§ WORK INSTRUCTIONS
A single figure is required: the number of lines below that contain "banks".

[Collection entries]
++++++++
-- ==== Sys2Proof/Laws/Ops.lean ====
section
/-! SUPPORT. The frame of each shared operation: the fields it leaves alone, one lemma per operation and field, so that no later proof
unfolds an operation to see that it does not reach a block. -/

namespace Sys2Proof.Machine

/-! ## Ops -/

@[simp] theorem State.stopOnError_control (s : State) (r : RingId) (st : Status) : (s.stopOnError r st).control = s.control := by
  unfold State.stopOnError; try dsimp only
  (repeat' split) <;> simp
@[simp] theorem State.stopOnError_issue (s : State) (r : RingId) (st : Status) : (s.stopOnError r st).issue = s.issue := by
  unfold State.stopOnError; try dsimp only
  (repeat' split) <;> simp
@[simp] theorem State.stopOnError_map (s : State) (r : RingId) (st : Status) : (s.stopOnError r st).map = s.map := by
  unfold State.stopOnError; try dsimp only
  (repeat' split) <;> simp
@[simp] theorem State.stopOnError_channels (s : State) (r : RingId) (st : Status) : (s.stopOnError r st).channels = s.channels := by
  unfold State.stopOnError; try dsimp only
  (repeat' split) <;> simp
@[simp] theorem State.stopOnError_ports (s : State) (r : RingId) (st : Status) : (s.stopOnError r st).ports = s.ports := by
  unfold State.stopOnError; try dsimp only
  (repeat' split) <;> simp
@[simp] theorem State.stopOnError_banks (s : State) (r : RingId) (st : Status) : (s.stopOnError r st).banks = s.banks := by
  unfold State.stopOnError; try dsimp only
  (repeat' split) <;> simp
@[simp] theorem State.stopOnError_writer (s : State) (r : RingId) (st : Status) : (s.stopOnError r st).writer = s.writer := by
  unfold State.stopOnError; try dsimp only
  (repeat' split) <;> simp
@[simp] theorem State.stopOnError_coalescer (s : State) (r : RingId) (st : Status) : (s.stopOnError r st).coalescer = s.coalescer := by
  unfold State.stopOnError; try dsimp only
  (repeat' split) <;> simp
@[simp] theorem State.stopOnError_mport (s : State) (r : RingId) (st : Status) : (s.stopOnError r st).mport = s.mport := by
  unfold State.stopOnError; try dsimp only
  (repeat' split) <;> simp
@[simp] theorem State.stopOnError_mailbox (s : State) (r : RingId) (st : Status) : (s.stopOnError r st).mailbox = s.mailbox := by
  unfold State.stopOnError; try dsimp only
  (repeat' split) <;> simp
@[simp] theorem State.stopOnError_freeIndex (s : State) (r : RingId) (st : Status) : (s.stopOnError r st).freeIndex = s.freeIndex := by
  unfold State.stopOnError; try dsimp only
  (repeat' split) <;> simp
@[simp] theorem State.stopOnError_pending (s : State) (r : RingId) (st : Status) : (s.stopOnError r st).pending = s.pending := by
  unfold State.stopOnError; try dsimp only
  (repeat' split) <;> simp

@[simp] theorem State.handEntry_control (s : State) (e : Completion) : (s.handEntry e).control = s.control := by
  simp [State.handEntry]
@[simp] theorem State.handEntry_issue (s : State) (e : Completion) : (s.handEntry e).issue = s.issue := by
  simp [State.handEntry]
@[simp] theorem State.handEntry_map (s : State) (e : Completion) : (s.handEntry e).map = s.map := by
  simp [State.handEntry]
@[simp] theorem State.handEntry_channels (s : State) (e : Completion) : (s.handEntry e).channels = s.channels := by
  simp [State.handEntry]
@[simp] theorem State.handEntry_ports (s : State) (e : Completion) : (s.handEntry e).ports = s.ports := by
  simp [State.handEntry]
@[simp] theorem State.handEntry_banks (s : State) (e : Completion) : (s.handEntry e).banks = s.banks := by
  simp [State.handEntry]
@[simp] theorem State.handEntry_coalescer (s : State) (e : Completion) : (s.handEntry e).coalescer = s.coalescer := by
  simp [State.handEntry]
@[simp] theorem State.handEntry_mport (s : State) (e : Completion) : (s.handEntry e).mport = s.mport := by
  simp [State.handEntry]
@[simp] theorem State.handEntry_mailbox (s : State) (e : Completion) : (s.handEntry e).mailbox = s.mailbox := by
  simp [State.handEntry]
@[simp] theorem State.handEntry_freeIndex (s : State) (e : Completion) : (s.handEntry e).freeIndex = s.freeIndex := by
  simp [State.handEntry]
@[simp] theorem State.handEntry_pending (s : State) (e : Completion) : (s.handEntry e).pending = s.pending := by
  simp [State.handEntry]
++++++++
§ RESULT OF THIS EXERCISE
2